Stored entries
-- ==== Sys2Proof/Syntax.lean ====
section
/-!
DEFINITION. The instructions: one constructor per row of spec/opcode_table.json (30_encoding.md R91, R96).
Fields a format marks "ignored" are no operands (R99); they are not carried (log 15).
-/

namespace Sys2Proof

/-- The host operations. `sel` is the raw 4-bit protocol id of TXOPEN and TXSEND, whose range WellFormed checks. -/
inductive Instr where
  | validJvc (scancode : Scancode)
  | validSony12 (scancode : Scancode)
  | validSony15 (scancode : Scancode)
  | validSony20 (scancode : Scancode)
  | validNec (scancode : Scancode)
  | validNecx (scancode : Scancode)
  | validNec32 (scancode : Scancode)
  | validSanyo (scancode : Scancode)
  | validSharp (scancode : Scancode)
  | encodeJvc (scancode : Scancode)
  | encodeSony12 (scancode : Scancode)
  | encodeSony15 (scancode : Scancode)
  | encodeSony20 (scancode : Scancode)
  | encodeNec (scancode : Scancode)
  | encodeNecx (scancode : Scancode)
  | encodeNec32 (scancode : Scancode)
  | encodeSanyo (scancode : Scancode)
  | encodeSharp (scancode : Scancode)
  | txopen (sel : BitVec 4)
  | txsend (sel : BitVec 4) (scancode : Scancode)
  | txclose
  | update (consumed produced : Power)
  | pressPowerToggle
  | pressTempDown
  | pressTempUp
deriving DecidableEq, Repr, Inhabited

end Sys2Proof
end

• INSTRUCTIONS TO FOLLOW
Return every line of the preceding records in which the word "BitVec" appears.

• ANSWER SPACE
  | txopen (sel : BitVec 4)
  | txsend (sel : BitVec 4) (scancode : Scancode)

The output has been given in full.